Он вернулся в Псков после трех часов ночи, проводив Государя и поезд с депутатами. Сразу же лег в постель. Его слегка знобило. Он не мог дышать заложенным носом, сильно храпел и вскрикивал. Душили кошмары. Вот он увидел среди непроглядной ночи странные таинственные огни, которые неслись на него, как бы конная лавина. Вот они промчались, обожгли его, и покатились огненные шары дальше по бесконечной равнине. Скоро он увидел: как бы огненное море наполнило пространство. В эту минуту денщик тревожно будил его:

— Ваше высокопревосходительство, председатель Государственной думы зовет вас к прямому проводу.

«Что ему еще надо?» — с раздражением сказал Рузский, вытирая пот на груди.

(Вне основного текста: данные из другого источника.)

/-! ### Fetch, decode and the host's transactions -/

/-- TX2. -/
theorem test_fetch_at_FFE :
    stepsTo 0x6A01 (State.reset.setPc 0xFFE) (fun t => t.v[10] == 1 && t.pc == 0x1000) = true := by decide
/-- TX3 and TX8: never UnknownOpcode. -/
theorem test_fetch_at_FFF :
    step (State.reset.setPc 0xFFF) = .fault (.addressOutOfRange 0xFFF 2) := by rfl
/-- TE12: the first Step after Reset without a Load. -/
theorem test_unknown_after_reset :
    step State.reset = .fault (.unknownOpcode 0x0000) := by rfl
/-- TX8. -/
theorem test_unknown_before_stack :
    stepFaults 0x5121 ({ State.reset with sp := 16 }) (.unknownOpcode 0x5121) = true := by decide
/-- S1. -/
theorem test_load :
    (CoreState.reset.load [0x6A, 0x02]).mem = [(0x200, 0x6A), (0x201, 0x02)] := by decide
/-- S1 and S2: a loaded program runs from 0x200. -/
theorem test_load_then_step :
    ((((Session.beforeReset.transact .reset).1.transact (.load [0x6A, 0x02])).1.transact (.step 0)).2) = .ok := by decide
/-- S2: the Step transaction leaves the core in the next state. -/
theorem test_ok_step_transaction :
    (match (Session.transact (.running true (State.reset.withFetchWord 16 0x6A02).core) (.step 0)).1 with
      | .running b t => !b && t.v[10] == 2 && t.pc == 0x202
      | .beforeReset => false) = true := by decide
/-- R256. -/
theorem test_load_after_step_refused :
    (Session.transact (.running false CoreState.reset) (.load [])).2 = .refused .loadOutOfTurn := by decide
/-- TK9. -/
theorem test_ticks :
    ((ticks 2 { CoreState.reset with dt := 2, st := 1 }).dt, (ticks 1 { CoreState.reset with dt := 2, st := 1 }).st) = (0, 0) := by decide
/-- R234. -/
theorem test_debug_none_at_FFF :
    (CoreState.debug (State.reset.setPc 0xFFF).core).nextBytes = none ∧
      (CoreState.debug (State.reset.setPc 0xFFE).core).nextBytes = some (0, 0) := by decide
/-- The canonical form: a byte that goes back to its reset value is no longer listed. -/
theorem test_write_back_is_unlisted :
    ((Memory.write [] 0x300 5).write 0x300 0) = [] := by decide

/-! ### Witnesses: for each statement with hypotheses, a state and operands that meet them, at the edges of each clause -/

/-- I at an address near the top of memory. -/
def atI (w : Word) : State := State.reset.setI w

theorem witness_ResetLeavesEveryComponentAtItsValue : 0x04F ≤ 0x04F ∧ 0x050 ≤ 0x050 ∧ 0xFFF ≤ 0xFFF ∧
    State.reset.mem.read 0x04F = Config.glyphByte 0x04F ∧ State.reset.mem.read 0x050 = 0 ∧
    State.reset.mem.read 0xFFF = 0 := ⟨by decide, by decide, by decide, rfl, rfl, rfl⟩

theorem witness_LoadPlacesBytesVerbatimAndNothingElse :
    (List.replicate 3584 (0 : Byte)).length ≤ 3584 ∧ 3583 < (List.replicate 3584 (0 : Byte)).length ∧
    ([] : List Byte).length ≤ 3584 ∧ (0x1FF < 0x200) := by
  simp only [List.length_replicate]; decide
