-- ==== Sys2Proof/Machine/State.lean ====
section
/-! DEFINITION. The state of the machine (spec/10_state.md R20): A, X, Y, SP, P, PC, Mem and IC, and beside them one field of
the model's own, `outcome`, which records how the last completed instruction ended (60_exceptions.md R222). Plain data. -/

namespace Sys2Proof.Machine

/-- The 8-bit registers that `x[r]` names (00_scope.md R11). -/
inductive Reg where
  | a | x | y | sp
deriving DecidableEq, Repr

/-- The eight bits of P (R30). -/
inductive Flag where
  | c | z | i | d | b | u | v | n
deriving DecidableEq, Repr

/-- The written part of memory: address and byte, in canonical form (`Memory.wf`). An address that is not listed holds no
byte of its own and reads as `Config.memInit` (`Memory.read`; R41, R45; log entry 1). -/
abbrev Memory := List Host.Cell

/-- How the last completed instruction ended (R13, R93): `Running` or `Halt`. It is a RECORD beside the machine's state, as
R222 asks, and no latch: no instruction and no step reads it, and a step taken after `halt` continues at PC (R94).
Log entry 2. -/
inductive Ending where
  | running
  | halt
deriving DecidableEq, Repr

/-- The state of one machine (R20). -/
structure State where
  /-- the Accumulator (R22) -/
  a : Byte
  /-- IndexX (R23) -/
  x : Byte
  /-- IndexY (R24) -/
  y : Byte
  /-- the StackPointer: the offset of the next free slot of the stack page (R26) -/
  sp : Byte
  /-- StatusFlags, packed: bits 0 to 7 are C, Z, I, D, B, U, V, N (R30) -/
  p : Byte
  /-- the ProgramCounter (R27) -/
  pc : Addr
  /-- Mem, the 65,536 bytes (R41) -/
  mem : Memory
  /-- IC, the instruction counter, unbounded (R42) -/
  ic : Nat
  /-- the model's own record of the last completed instruction's ending; DESIGN CHOICE, log entry 2 -/
  outcome : Ending
deriving DecidableEq, Repr

/-- The error outcomes (60_exceptions.md R211: a closed enumeration). -/
inductive Fault where
  /-- R212: the byte `op` fetched as an opcode at `addr` has no handler. Raised by `fetchInstr`, so by `step`. Safe: the spec
  itself stops here. -/
  | unassignedOpcode (op : Byte) (addr : Addr)
  /-- R213: an instruction-stream fetch of the byte at 0xFFFF. Raised by `fetchByte`, so by `step`. Safe: the spec itself
  stops here. -/
  | addressSpaceExhausted
  /-- R214: the host asked to load more than 65,536 bytes. Raised by the host operation `loadProgram` only, never by a step.
  Safe: the spec itself rejects the load. -/
  | oversizedProgramLoad (length : Nat)
deriving DecidableEq, Repr

/-- Why the model gives an instruction no meaning. -/
inductive Refusal where
  /-- Raised by an arm of `exec` for an instruction without a meaning; no arm of this model does so. Safe: nothing can be
  proved of a refused step. -/
  | notModelled (mnemonic : String)
deriving DecidableEq, Repr

/-- The state after `reset()` on a newly created machine (R44, R242): every register, P, PC and IC zero, nothing written in
memory. R44 gives every value but `outcome`'s (DESIGN CHOICE, log entry 2). -/
def State.reset : State :=
  { a := 0#8, x := 0#8, y := 0#8, sp := 0#8, p := 0#8, pc := 0#16, mem := [], ic := 0, outcome := .running }

end Sys2Proof.Machine
end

Было пять часов утра. Псков еще мирно спал. Над ним стояла холодная предутренняя темень. В этот час начался второй длительный разговор между Родзянкой и Рузским, который составил новое звено в ходе трагедии. Рузский подошел к аппарату закутанный, хмурый и злой. Коротко приказал чиновнику:

— Передайте, — у аппарата генерал Рузский.

— Здравствуйте, ваше высокопревосходительство, чрезвычайно важно, чтобы манифест об отречении и передаче власти великому князю Михаилу Александровичу не был опубликован до тех пор, пока я не сообщу вам об этом, — начал свою речь без всяких предисловий Родзянко. — Дело в том, что с великим трудом удалось удержать более или менее в приличных рамках революционное движение, но положение еще не пришло в себя и весьма возможна гражданская война. С регентством Великого князя и воцарением Наследника Цесаревича примирились бы, может быть, но воцарение его как императора абсолютно неприемлемо. Прошу вас принять все зависящие от вас меры, чтобы достигнуть отсрочки.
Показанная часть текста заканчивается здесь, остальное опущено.